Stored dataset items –
************

@[simp] theorem requestLoad_x (s : State) : (s.requestLoad.cpu).x = s.cpu.x := rfl
@[simp] theorem requestLoad_pc (s : State) : (s.requestLoad.cpu).pc = s.cpu.pc := rfl
@[simp] theorem requestLoad_flags (s : State) : (s.requestLoad.cpu).flags = s.cpu.flags := rfl
@[simp] theorem requestLoad_halted (s : State) : (s.requestLoad.cpu).halted = s.cpu.halted := rfl
@[simp] theorem requestLoad_stage (s : State) : (s.requestLoad.cpu).stage = s.cpu.stage := rfl
@[simp] theorem requestLoad_uop (s : State) : (s.requestLoad.cpu).uop = 1 := rfl
@[simp] theorem requestLoad_instr (s : State) : (s.requestLoad.cpu).instr = s.cpu.instr := rfl
@[simp] theorem requestLoad_opA (s : State) : (s.requestLoad.cpu).opA = s.cpu.opA := rfl
@[simp] theorem requestLoad_opB (s : State) : (s.requestLoad.cpu).opB = s.cpu.opB := rfl
@[simp] theorem requestLoad_aluResult (s : State) : (s.requestLoad.cpu).aluResult = s.cpu.aluResult := rfl
@[simp] theorem requestLoad_memData (s : State) : (s.requestLoad.cpu).memData = s.cpu.memData := rfl
@[simp] theorem requestLoad_soc (s : State) : (s.requestLoad).soc = { s.soc with bus := { s.soc.bus with address := s.cpu.aluResult, read := true } } := rfl

@[simp] theorem requestStore_x (s : State) (rd : RegIdx) : ((s.requestStore rd).cpu).x = s.cpu.x := rfl
@[simp] theorem requestStore_pc (s : State) (rd : RegIdx) : ((s.requestStore rd).cpu).pc = s.cpu.pc := rfl
@[simp] theorem requestStore_flags (s : State) (rd : RegIdx) : ((s.requestStore rd).cpu).flags = s.cpu.flags := rfl
@[simp] theorem requestStore_halted (s : State) (rd : RegIdx) : ((s.requestStore rd).cpu).halted = s.cpu.halted := rfl
@[simp] theorem requestStore_stage (s : State) (rd : RegIdx) : ((s.requestStore rd).cpu).stage = s.cpu.stage := rfl
@[simp] theorem requestStore_uop (s : State) (rd : RegIdx) : ((s.requestStore rd).cpu).uop = 1 := rfl
@[simp] theorem requestStore_instr (s : State) (rd : RegIdx) : ((s.requestStore rd).cpu).instr = s.cpu.instr := rfl
@[simp] theorem requestStore_opA (s : State) (rd : RegIdx) : ((s.requestStore rd).cpu).opA = s.cpu.opA := rfl
@[simp] theorem requestStore_opB (s : State) (rd : RegIdx) : ((s.requestStore rd).cpu).opB = s.cpu.opB := rfl
@[simp] theorem requestStore_aluResult (s : State) (rd : RegIdx) : ((s.requestStore rd).cpu).aluResult = s.cpu.aluResult := rfl
@[simp] theorem requestStore_memData (s : State) (rd : RegIdx) : ((s.requestStore rd).cpu).memData = s.cpu.memData := rfl
@[simp] theorem requestStore_soc (s : State) (rd : RegIdx) : ((s.requestStore rd)).soc = { s.soc with bus := { s.soc.bus with address := s.cpu.aluResult, data := s.cpu.reg rd, write := true } } := rfl

@[simp] theorem latchLoad_x (s : State) : (s.latchLoad.cpu).x = s.cpu.x := rfl
@[simp] theorem latchLoad_pc (s : State) : (s.latchLoad.cpu).pc = s.cpu.pc := rfl
@[simp] theorem latchLoad_flags (s : State) : (s.latchLoad.cpu).flags = s.cpu.flags := rfl
@[simp] theorem latchLoad_halted (s : State) : (s.latchLoad.cpu).halted = s.cpu.halted := rfl
@[simp] theorem latchLoad_stage (s : State) : (s.latchLoad.cpu).stage = .writeBack := rfl
@[simp] theorem latchLoad_uop (s : State) : (s.latchLoad.cpu).uop = 0 := rfl
@[simp] theorem latchLoad_instr (s : State) : (s.latchLoad.cpu).instr = s.cpu.instr := rfl
@[simp] theorem latchLoad_opA (s : State) : (s.latchLoad.cpu).opA = s.cpu.opA := rfl
@[simp] theorem latchLoad_opB (s : State) : (s.latchLoad.cpu).opB = s.cpu.opB := rfl
@[simp] theorem latchLoad_aluResult (s : State) : (s.latchLoad.cpu).aluResult = s.cpu.aluResult := rfl
@[simp] theorem latchLoad_memData (s : State) : (s.latchLoad.cpu).memData = s.soc.bus.data := rfl
@[simp] theorem latchLoad_soc (s : State) : (s.latchLoad).soc = { s.soc with bus := { s.soc.bus with read := false } } := rfl

@[simp] theorem latchStore_x (s : State) : (s.latchStore.cpu).x = s.cpu.x := rfl
@[simp] theorem latchStore_pc (s : State) : (s.latchStore.cpu).pc = s.cpu.pc := rfl
@[simp] theorem latchStore_flags (s : State) : (s.latchStore.cpu).flags = s.cpu.flags := rfl
@[simp] theorem latchStore_halted (s : State) : (s.latchStore.cpu).halted = s.cpu.halted := rfl
@[simp] theorem latchStore_stage (s : State) : (s.latchStore.cpu).stage = .writeBack := rfl
@[simp] theorem latchStore_uop (s : State) : (s.latchStore.cpu).uop = 0 := rfl
@[simp] theorem latchStore_instr (s : State) : (s.latchStore.cpu).instr = s.cpu.instr := rfl
@[simp] theorem latchStore_opA (s : State) : (s.latchStore.cpu).opA = s.cpu.opA := rfl
@[simp] theorem latchStore_opB (s : State) : (s.latchStore.cpu).opB = s.cpu.opB := rfl
@[simp] theorem latchStore_aluResult (s : State) : (s.latchStore.cpu).aluResult = s.cpu.aluResult := rfl
@[simp] theorem latchStore_memData (s : State) : (s.latchStore.cpu).memData = s.cpu.memData := rfl
@[simp] theorem latchStore_soc (s : State) : (s.latchStore).soc = { s.soc with bus := { s.soc.bus with write := false } } := rfl

/-- A taken branch adds OpB to `pc` and goes back to Fetch. -/
theorem executeBranch_taken (s : State) :
    s.executeBranch true = { s with cpu := { s.cpu with pc := s.cpu.pc + s.cpu.opB, stage := .fetch, uop := 0 } } := rfl

/-- A branch not taken goes on to WriteBack. -/
theorem executeBranch_not_taken (s : State) :
    s.executeBranch false = { s with cpu := { s.cpu with stage := .writeBack } } := rfl

@[simp] theorem executeBranch_soc (s : State) (taken : Bool) : (s.executeBranch taken).soc = s.soc := by
  cases taken <;> rfl

/-! ## WriteBack -/

@[simp] theorem writeBackLoad_cpu (s : State) (rd : RegIdx) :
    (s.writeBackLoad rd).cpu = (s.cpu.setReg rd s.cpu.memData).retire := rfl
@[simp] theorem writeBackLoad_soc (s : State) (rd : RegIdx) : (s.writeBackLoad rd).soc = s.soc := rfl
@[simp] theorem writeBackResult_cpu (s : State) (rd : RegIdx) :
    (s.writeBackResult rd).cpu = (s.cpu.setReg rd s.cpu.aluResult).retire := rfl
@[simp] theorem writeBackResult_soc (s : State) (rd : RegIdx) : (s.writeBackResult rd).soc = s.soc := rfl
@[simp] theorem writeBackNone_cpu (s : State) : s.writeBackNone.cpu = s.cpu.retire := rfl
@[simp] theorem writeBackNone_soc (s : State) : s.writeBackNone.soc = s.soc := rfl

/-! ## Outcomes -/

@[simp] theorem andThen_next (s : State) (f : State → Out) : andThen (.next s) f = f s := rfl
@[simp] theorem andThen_fault (r : Fault) (f : State → Out) : andThen (.fault r) f = .fault r := rfl
@[simp] theorem andThen_refused (r : Refusal) (f : State → Out) : andThen (.refused r) f = .refused r := rfl

theorem andThen_assoc (o : Out) (f g : State → Out) :
    andThen (andThen o f) g = andThen o (fun s => andThen (f s) g) := by
  cases o <;> rfl

/-- If a sequence answers a next state, its first part did. -/
theorem andThen_eq_next {o : Out} {f : State → Out} {t : State} (h : andThen o f = .next t) :
    ∃ s, o = .next s ∧ f s = .next t := by
  cases o with
  | next s => exact ⟨s, rfl, h⟩
  | fault r => exact nomatch h
  | refused r => exact nomatch h

end Sys2Proof.Machine
end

************

Task brief –
Word for word, please print every line from the beginning of the records to the line bearing "rd).cpu).halted = s.cpu.halted := rfl", counting both ends and stopping there.

Expected answer –
@[simp] theorem requestLoad_x (s : State) : (s.requestLoad.cpu).x = s.cpu.x := rfl
@[simp] theorem requestLoad_pc (s : State) : (s.requestLoad.cpu).pc = s.cpu.pc := rfl
@[simp] theorem requestLoad_flags (s : State) : (s.requestLoad.cpu).flags = s.cpu.flags := rfl
@[simp] theorem requestLoad_halted (s : State) : (s.requestLoad.cpu).halted = s.cpu.halted := rfl
@[simp] theorem requestLoad_stage (s : State) : (s.requestLoad.cpu).stage = s.cpu.stage := rfl
@[simp] theorem requestLoad_uop (s : State) : (s.requestLoad.cpu).uop = 1 := rfl
@[simp] theorem requestLoad_instr (s : State) : (s.requestLoad.cpu).instr = s.cpu.instr := rfl
@[simp] theorem requestLoad_opA (s : State) : (s.requestLoad.cpu).opA = s.cpu.opA := rfl
@[simp] theorem requestLoad_opB (s : State) : (s.requestLoad.cpu).opB = s.cpu.opB := rfl
@[simp] theorem requestLoad_aluResult (s : State) : (s.requestLoad.cpu).aluResult = s.cpu.aluResult := rfl
@[simp] theorem requestLoad_memData (s : State) : (s.requestLoad.cpu).memData = s.cpu.memData := rfl
@[simp] theorem requestLoad_soc (s : State) : (s.requestLoad).soc = { s.soc with bus := { s.soc.bus with address := s.cpu.aluResult, read := true } } := rfl

@[simp] theorem requestStore_x (s : State) (rd : RegIdx) : ((s.requestStore rd).cpu).x = s.cpu.x := rfl
@[simp] theorem requestStore_pc (s : State) (rd : RegIdx) : ((s.requestStore rd).cpu).pc = s.cpu.pc := rfl
@[simp] theorem requestStore_flags (s : State) (rd : RegIdx) : ((s.requestStore rd).cpu).flags = s.cpu.flags := rfl
@[simp] theorem requestStore_halted (s : State) (rd : RegIdx) : ((s.requestStore rd).cpu).halted = s.cpu.halted := rfl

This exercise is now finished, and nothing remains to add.